# Vacuforming



## richak (Feb 9, 2013)

I was wondering if plexiglass works in a vacuform? Specifically, small sheets of plexiglass bought from a craft store like Hobby Lobby.

I need sheets of plastic to be used in a vacuform (or do sheets of anything else work?), PREFERABLY something I don't have to order. Something that I can buy from a store at any given time is most preferable.


----------



## Van (Feb 9, 2013)

Plexi-glass can be vaccu-formed, but it is very difficult. There are better choices for for extremely complicated or intricate moldings. PTFE is the first that comes to mind. I've seen a 3"x3" square drawn over an 18" long 1 1/2" diameter cone, without breaking.

You might also check out a local Model store. Many model Airplane makers use sheets of acrylic to form canopies for thier model planes. I'm assuming that clear is what you are after.


----------



## MPowers (Feb 9, 2013)

The most common material to vac-u-form is high impact polystyrene, commonly between 6 and 20 mil thick. It comes in sheets from 24x24 up to 4x8. 36x72 is one fairly common size. If your machine is smaller, simply find a sheet size that allows the most cuts for your machine. 

Is there a reason you are looking at Plexi for the plastic? It is generally far too thick for good forming. 
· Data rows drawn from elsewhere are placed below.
-- ==== Sys2Proof/Machine/GaloisField.lean ====
section
/-! DEFINITION. GF(2^8) arithmetic (41_constants_gf.md R135) and GF_MUL (R137). -/

namespace Sys2Proof.Machine

/-- Shift a left by one bit, and XOR 0x1B where bit 7 was carried out (R135). -/
def gfShift (a : Byte) : Byte := if a.getLsbD 7 then (a <<< 1) ^^^ 0x1B#8 else a <<< 1

/-- The loop of R135: n iterations over the accumulator p and the operands a, b. -/
def gfLoop : Nat → Byte → Byte → Byte → Byte
  | 0, p, _, _ => p
  | n + 1, p, a, b => gfLoop n (if b.getLsbD 0 then p ^^^ a else p) (gfShift a) (b >>> 1)

/-- GF(a, b) (R135): eight iterations. -/
def gfMul (a b : Byte) : Byte := gfLoop 8 0 a b

/-- The completion effect of GF_MUL (R137): x[GF].P <- GF(x[GF].A, x[GF].B). -/
def gfMulEffect (s : State) : State := setProduct (gfMul s.gf.a s.gf.b) s

/-- GF_MUL (R137). -/
def execGfMul (s : State) : Host.Outcome State Fault Refusal :=
  runLifecycle .gfMul gfMulEffect s

end Sys2Proof.Machine
end

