-- ==== Sys2Proof/Machine/Bus.lean ====
section
/-! DEFINITION. The bus transactions (20_memory.md R60 to R67): reads, writes with their side effects, the store of a
command word (40_command_control.md R110), and the service of one event from outside. -/

namespace Sys2Proof.Machine

/-- off[1:0] = 0 (R64). -/
def aligned (off : Offset) : Bool := decide (off.toNat % 4 = 0)

/-- A write to CMD while BUSY = 0 (40_command_control.md R110): store, decode, check, then an error
completion (60_exceptions.md R252) or the acceptance (R112). -/
def storeCommand (w : Word) (s : State) : State :=
  match decode w with
  | .illegal _ => raiseError .illegalCommand (storeWord w s)
  | .command i =>
    match checkPreconditions i (storeWord w s) with
    | some e => raiseError e (storeWord w s)
    | none => acceptCommand i (storeWord w s)

/-- An aligned write while BUSY = 0 (10_state.md R21 to R42). Read-only registers, the OUT and ROM windows,
the words beyond IN and the reserved offsets ignore it (20_memory.md R67). -/
def writeReg (r : Reg) (d : Word) (s : State) : State :=
  match r with
  | .ctrl => { s with irqEn := d.getLsbD 0 }
  | .cmd => storeCommand d s
  | .status => { s with status := s.status.w1c d }
  | .keyLen => { s with keyLen := wordByte d 0, status := s.status.keyChanged }
  | .inLen => { s with inLen := d }
  | .gf => { s with gf := { s.gf with a := wordByte d 0, b := wordByte d 1 } }
  | .key k => { s with key := setBlockWord s.key k d, status := s.status.keyChanged }
  | .iv k => { s with iv := setBlockWord s.iv k d }
  | .state k => { s with cipherState := setBlockWord s.cipherState k d }
  | .inWindow k => if 4 * k < bufBytes s then memWrite .inBuf (4 * k) (wordBytes d) s else s
  | .id | .param | .outLen | .chain _ | .rk _ | .sbox _ | .invSbox _ | .rcon _ | .outWindow _
  | .reserved => s

/-- A read during reset: no effect, and any reply (70_reset_and_hazards.md R280; log 6). -/
def resetRead (s : State) : State :=
  { s with
    reply := some (.read (Config.resetDataDraw s.draws)
      (if Config.resetErrorDraw s.draws then .error else .ok))
    draws := s.draws + 1 }

/-- A write during reset: no effect, and any response (R280; log 6). -/
def resetWrite (s : State) : State :=
  { s with
    reply := some (.write (if Config.resetErrorDraw s.draws then .error else .ok))
    draws := s.draws + 1 }

/-- Read(off) (R60, R64, R67): no state of the block changes. A read with unspecified bits takes a draw,
which the counter records. -/
def busRead (off : Offset) (s : State) : State :=
  if s.inReset = true then resetRead s
  else if aligned off = false then { s with reply := some (.read 0 .error) }
  else
    { s with
      reply := some (.read (readReg s (regAt off.toNat)) .ok)
      draws := if unspecifiedBits s (regAt off.toNat) = 0 then s.draws else s.draws + 1 }

/-- Write(off, data) (R60, R64, R66, R67): a write while BUSY = 1 is ignored and sets WIGN. -/
def busWrite (off : Offset) (d : Word) (s : State) : State :=
  if s.inReset = true then resetWrite s
  else if aligned off = false then { s with reply := some (.write .error) }
  else if s.status.busy = true then
    { s with status := s.status.writeIgnored, reply := some (.write .ok) }
  else { writeReg (regAt off.toNat) d s with reply := some (.write .ok) }

/-- One event from outside; `run` performs the completion of a command. -/
def serveEvent (run : Instr → State → Host.Outcome State Fault Refusal) (e : BusEvent) (s : State) :
    Host.Outcome State Fault Refusal :=
  match e with
  | .read off => .next (busRead off s)
  | .write off d => .next (busWrite off d s)
  | .clock => clockStep run s
  | .assertReset => .next (assertReset s)
  | .releaseReset => .next (releaseReset s)

end Sys2Proof.Machine
end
Check you area for plastic companies, rather than big box or Hobby lobby, et. al.


----------



## richak (Feb 9, 2013)

Thank you both for the help--

I only asked about plexi because I knew I could find sheets of it at a local craft store. Could something like this be vacuformed?: Grafix 12''x12'' .020 Plastic Sheets - 25PK/Clear & paper at Joann.com

The shop at my university just recently got a new vacuform, and it came with plastic sheets that I've already used up. Unfortunately, neither the manual or box could tell me what kind of plastic those sheets were exactly. Whatever plastic I use does not matter, because it will be painted. I just need it fast (which is why I doubt I can order).


----------



## Van (Feb 10, 2013)

There are bigger issues than just looks. .020 is pretty thick to get a decent pull out of. and there isn't any description about what type of plastic that 'grafix' stuff is. I checked thier website and they manufacture all sorts of plastics so knowing exactly what kind that is is very difficult. As Micheal pointed out Polystyrene is the most common type to be used, and most likely what your machine shipped with. A good Arts supply store should have something....... A lot of times people use polystyrene sheeting to make molds for Ceramics. If there is a city anywhere near you you should be able to find a plastics sotre like Dap, or someone who manufactures signs They are going to carry a stock of Polystyrene at the least, and might even have others available.


----------



## Footer (Feb 10, 2013)

Quality Extrusion Inc
1904 Willow Street
Mankato, MN 56001
(507) 387-4131

Call these guys.


----------



## venuetech (Feb 10, 2013)

Vacuum Formed Plastics in Minnesota (MN) on ThomasNet.com


----------



## BrianWolfe (Feb 12, 2013)

Plexiglass is kind of a generic term for clear plastic. It is usually acrylic. Acrylic does vac-form if it is extruded but it tends to be a bit brittle and might crack after heat forming. A better choice is clear PETG which is the same plastic used in commercial water bottles. Styrene is ok. Clear pvc is better. Polycarbonate is the best for strength but the most difficult to vacuum form and expensive. Uvex(CAB) vacuum forms beautifully but is expensive and harder to find.


----------